*** Opening of Stored data ***

-- ==== Sys2Proof/Machine/Sorting.lean ====
section
/-! DEFINITION. Machine/Sorting.lean: the Sort Unit (08): the order requests, the sort decision, gate fire and
confirmation, each with its command. -/

namespace Sys2Proof.Machine

/-! ## Orders (R138 to R140) -/

/-- The bin that IN USE names: the first of an order's bins that is not FREE (R138 step 3). DESIGN CHOICE (log entry
59): where neither is FREE that is the primary bin; R138 names the bin and does not say which of the two. -/
def busyBin (s : State) (o : Order) : Option (Fin 12) :=
  (o.primary :: o.alternate.toList).find? fun k => s.su.bins[k].state != .free

/-- A bin bound to a new order (R138). -/
def bindBin (id : Nat) (u : SU) (k : Fin 12) : SU := u.onBin k fun b => { b with state := .empty, bound := some id }

/-- An order is accepted: its record with the next age, its bins bound (R138, R139). -/
def acceptOrder (o : Order) (s : State) : State :=
  s.onSu fun u =>
    (o.primary :: o.alternate.toList).foldl (bindBin o.id)
      { u with orders := u.orders ++ [{ o with age := u.acceptance }], acceptance := u.acceptance + 1 }

/-- PUT ORDER after its values are found good (R138 steps 2 to 5); the reply carries the age. -/
def putOrder (o : Order) (s : State) : Handled :=
  if s.su.orders.any (·.id == o.id) then refused .inUse s
  else
    match busyBin s o with
    | some k => refusedAt .inUse (BitVec.ofNat 8 (k.val + 1)) s
    | none =>
      if Config.orderCap ≤ s.su.orders.length then refused .full s
      else (acceptOrder o s, .ok (u32 s.su.acceptance.toNat))

/-- PUT_ORDER (R138). -/
def execPutOrder (r : Request) (s : State) : Host.Outcome State Fault Refusal :=
  request 0x10 r (fun x => withParsed (parseOrder r.body) x fun o => putOrder o x) s

/-- The end of the FILLING bundle of a withdrawn order: discarded when it holds no pieces, else closed SHORT (R140). -/
def endFilling (id : Nat) (s : State) : State :=
  match fillingOf s id with
  | none => s
  | some b => if holdsNone s b.bin b then discardBundle b.bin b s else closeBundle b.bin b .withdrawn s

/-- WITHDRAW ORDER (R140). DESIGN CHOICE (log entry 57): the id 0, outside R137's range but in no table either, is NOT
FOUND. -/
def withdrawOrder (id : Nat) (s : State) : Handled :=
  match s.order? id with
  | none => refused .notFound s
  | some o =>
    if o.state ≠ .active then refused .badState s
    else
      let s1 := s.onSu fun u => u.onOrder id fun x => { x with state := .withdrawn }
      took (grantTest (freeTest id (endFilling id s1)))

/-- WITHDRAW_ORDER (R140). -/
def execWithdrawOrder (r : Request) (s : State) : Host.Outcome State Fault Refusal :=
  request 0x11 r (twoBytes r withdrawOrder) s

/-! ## Computer locks (R144) -/

/-- A bin's computer lock set or cleared. -/
def setLock (on : Bool) (k : Fin 12) (s : State) : Handled :=
  took (s.onSu fun u => u.onBin k fun b => { b with locked := on })

/-- LOCK_BIN (R144). -/
def execLockBin (r : Request) (s : State) : Host.Outcome State Fault Refusal := request 0x13 r (byBin r (setLock true)) s

/-- UNLOCK_BIN (R144). -/
def execUnlockBin (r : Request) (s : State) : Host.Outcome State Fault Refusal :=
  request 0x14 r (byBin r (setLock false)) s

/-! ## The sort decision (R146 to R149) -/

/-- Where the walk sends a piece: to the FILLING bundle of an order, or to a new bundle of it in bin `k` (R147). -/
inductive Choice where
  | join (b : Bundle)
  | start (o : Order) (k : Fin 12)
  deriving DecidableEq, Repr

/-- A FILLING bundle has room under its order (R147 test 1). -/
def hasRoom (s : State) (o : Order) (b : Bundle) : Bool :=
  decide (committedLength s b < o.target) && decide (committedCount s b < o.maxPieces)

/-- A bin is EMPTY and AVAILABLE (R147 tests 2 and 3). -/
def canStart (s : State) (k : Fin 12) : Bool := s.su.bins[k].state == .empty && available s k

/-- The tests of R147 for one record that accepts the piece. -/
def tryOrder (s : State) (o : Order) : Option Choice :=
  match fillingOf s o.id with
  | some b => if available s b.bin && hasRoom s o b then some (.join b) else none
  | none =>
    if o.begun < o.required then
      ((o.primary :: o.alternate.toList).find? (canStart s)).map fun k => .start o k
    else none

/-- The ranked walk for a piece of a species, grade and class (R147). -/
def walk (s : State) (species grade cls : Nat) : Option Choice :=
  ((ranked s).filter fun o => wants o species grade cls).findSome? (tryOrder s)

/-- The new bundle of an order in bin `k` (R148). -/
def newBundle (o : Order) (k : Fin 12) : Bundle :=
  { order := o.id, seq := o.begun + 1, bin := k, state := .filling, count := 0, length := 0, worst := none,
    short := false, label := .none }

/-- A bundle is begun for an order in bin `k` (R148). -/
def beginBundle (o : Order) (k : Fin 12) (s : State) : State :=
  (setBin k .filling (setPlace k (some (newBundle o k)) s)).onSu fun u =>
    u.onOrder o.id fun x => { x with begun := x.begun + 1 }

/-- The flight list entry of a piece with head `h` admitted to a bundle (R149). -/
def newFlight (s : State) (i : Item) (h : Pos) (b : Bundle) : Flight :=
  { strip := i.strip, index := i.index, order := b.order, seq := b.seq, face := i.face.getD 0, grade := i.grade,
    fired := false, target := ahead h s.counts.gate[b.bin], windowEnd := none }

/-! ## Gate fire (R150), which a piece just admitted may already take -/

/-- The three conditions of a gate fire (R150). -/
def mayFire (s : State) (k : Fin 12) (f : Flight) : Bool :=
  available s k && s.su.bins[k].state == .filling &&
    match s.bu.places[k] with
    | some b => f.names b && b.state == .filling
    | none => false

/-- The cause of a diversion at the gate (R150). -/
def divertWhy (s : State) (k : Fin 12) : DivertCause :=
  if lockedOut s k then .lockedOut else if inFault (s.channel (gateOf k)) then .gateFault else .bundleEnded

/-- The gate of a piece fires: the entry is FIRED and its window runs (R150). -/
def fireGate (k : Fin 12) (f : Flight) (s : State) : State :=
  let window := (s.lc.gates.map (·.confirmWindow)).getD 0
  (fire (gateOf k) s).onSu fun u => u.onBin k fun b =>
    { b with flight := mapIf (fun x => x.isAt f.strip f.index)
                         (fun x => { x with fired := true, windowEnd := some (s.now + window) }) b.flight }

/-- A flight list entry of a bin by strip and index. -/
def State.flight? (s : State) (k : Fin 12) (strip : StripNo) (index : Nat) : Option Flight :=
  s.su.bins[k].flight.find? fun f => f.isAt strip index

/-- The gate target of a DECIDED entry is reached (R150). -/
def atGate (k : Fin 12) (f : Flight) (s : State) : State :=
  if mayFire s k f then fireGate k f s else divert k (divertWhy s k) f s

/-- The gate target of a DECIDED entry has been reached (R150). -/
def gateDue (s : State) (f : Flight) : Bool := !f.fired && reached s.lc.line f.target

/-- The gate target of an entry is taken, if it has been reached (R3, R150). -/
def gateTest (k : Fin 12) (f : Flight) (s : State) : State := if gateDue s f then atGate k f s else s

/-! ## Admission and decision (R146 to R149) -/

/-- A piece joins the flight list of a FILLING bundle's bin, its destination (R149). -/
def joinFlight (i : Item) (h : Pos) (b : Bundle) (s : State) : State :=
  (onItem i.id (fun x => { x with dest := some (.bin b.bin) }) s).onSu fun u =>
    u.onBin b.bin fun y => { y with flight := y.flight ++ [newFlight s i h b] }

/-- A piece is admitted to a FILLING bundle (R149). A gate target that the line has reached already, which rounding to
counts allows where a gate lies close to P_sort, is taken at once (R3; log entry 43). -/
def admitPiece (i : Item) (h : Pos) (b : Bundle) (s : State) : State :=
  gateTest b.bin (newFlight s i h b) (joinFlight i h b s)

/-- The destination of a PIECE without one (R147). -/
def decidePiece (i : Item) (h : Pos) (s : State) : State :=
  match walk s (i.species.getD 0) i.grade (i.cls.getD 0) with
  | some (.join b) => admitPiece i h b s
  | some (.start o k) => admitPiece i h (newBundle o k) (beginBundle o k s)
  | none => sendToRunOut i.id s

/-- The sort decision for a BOUND item with head `h` (R146). -/
def decideItem (i : Item) (h : Pos) (s : State) : State :=
  let s1 := onItem i.id (fun x => { x with state := .decided }) s
  match i.dest, i.kind with
  | some _, _ => s1
  | none, .piece => decidePiece i h s1
  | none, .pass => sendToRunOut i.id s1
  | none, .stray => sendToRunOut i.id s1

/-- SORT_POINT (R146). -/
def execSortPoint (id : Nat) (s : State) : Host.Outcome State Fault Refusal :=
  match s.item? id with
  | none => .next s
  | some i =>
    match i.state, i.head with
    | .bound, some h => if reached s.lc.line (sortTarget s h) then done (decideItem i h s) else .next s
    | _, _ => .next s

/-- GATE_TARGET (R150). -/
def execGateTarget (k : Fin 12) (strip : StripNo) (index : Nat) (s : State) : Host.Outcome State Fault Refusal :=
  match s.flight? k strip index with
  | some f => if gateDue s f then done (atGate k f s) else .next s
  | none => .next s

/-! ## Confirmation (R152 to R154) -/

/-- The oldest FIRED entry of a bin whose window end has not been passed (R152). At the very moment of the window's end
either event may come first, and the order of the commands says which. -/
def confirmable (s : State) (k : Fin 12) : Option Flight :=
  s.su.bins[k].flight.find? fun f => f.fired && f.windowEnd.all fun w => s.now ≤ w

/-- The worse of a worst grade and a piece's grade (R152). -/
def worseGrade (w : Option Nat) (g : Nat) : Option Nat := some (max (w.getD 0) g)

/-- A bundle with a confirmed piece added (R152). -/
def addPiece (b : Bundle) (f : Flight) : Bundle :=
  { b with count := b.count + 1, length := b.length + f.face, worst := worseGrade b.worst f.grade }

/-- BU's closing test of a FILLING bundle (R159). -/
def closingTest (k : Fin 12) (b : Bundle) (s : State) : State :=
  match s.order? b.order with
  | none => s
  | some o =>
    if b.state ≠ .filling then s
    else if o.target ≤ b.length then closeBundle k b .target s
    else if b.count = o.maxPieces then closeBundle k b .count s
    else s

/-- The item of a flight list entry leaves the piece queue (R152, R153). -/
def dropPiece (f : Flight) (s : State) : State :=
  match pieceItem? s f.strip f.index with
  | some i => removeItem i.id s
  | none => s

/-- A piece is confirmed into its bundle, which may close, and the bin may begin to request (R152, R159, R154). -/
def confirm (k : Fin 12) (f : Flight) (s : State) : State :=
  let s1 := dropPiece f (dropEntry k f s)
  match s1.bu.places[k] with
  | some b =>
    if f.names b then grantTest (closingTest k (addPiece b f) (setPlace k (some (addPiece b f)) s1))
    else grantTest s1
  | none => grantTest s1

/-- BIN_ENTRY_LEADING_EDGE (R152). -/
def execBinEntryLeadingEdge (k : Fin 12) (s : State) : Host.Outcome State Fault Refusal :=
  let s1 := s.onPins fun p => { p with binEntry := putAt p.binEntry k true }
  match confirmable s1 k with
  | some f => done (confirm k f s1)
  | none => done s1

/-- BIN_ENTRY_TRAILING_EDGE (R152): ignored but for the level of the line. -/
def execBinEntryTrailingEdge (k : Fin 12) (s : State) : Host.Outcome State Fault Refusal :=
  done (s.onPins fun p => { p with binEntry := putAt p.binEntry k false })

/-- A FIRED entry's window ends without a confirmation (R153). -/
def missPiece (k : Fin 12) (f : Flight) (s : State) : State :=
  grantTest (notify (.sortMiss f.strip f.index k f.order f.seq f.face) (dropPiece f (dropEntry k f s)))

/-- WINDOW_END (R153). -/
def execWindowEnd (k : Fin 12) (strip : StripNo) (index : Nat) (s : State) : Host.Outcome State Fault Refusal :=
  match s.flight? k strip index with
  | some f =>
    match f.fired, f.windowEnd with
    | true, some t => done (missPiece k f (s.until t))
    | _, _ => .next s
  | none => .next s

end Sys2Proof.Machine
end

*** Close of Stored data ***

### Problem to solve
Copy each line of the data that contains the word "fillingOf", leaving the other lines out.

### Completed task
  match fillingOf s id with
  match fillingOf s o.id with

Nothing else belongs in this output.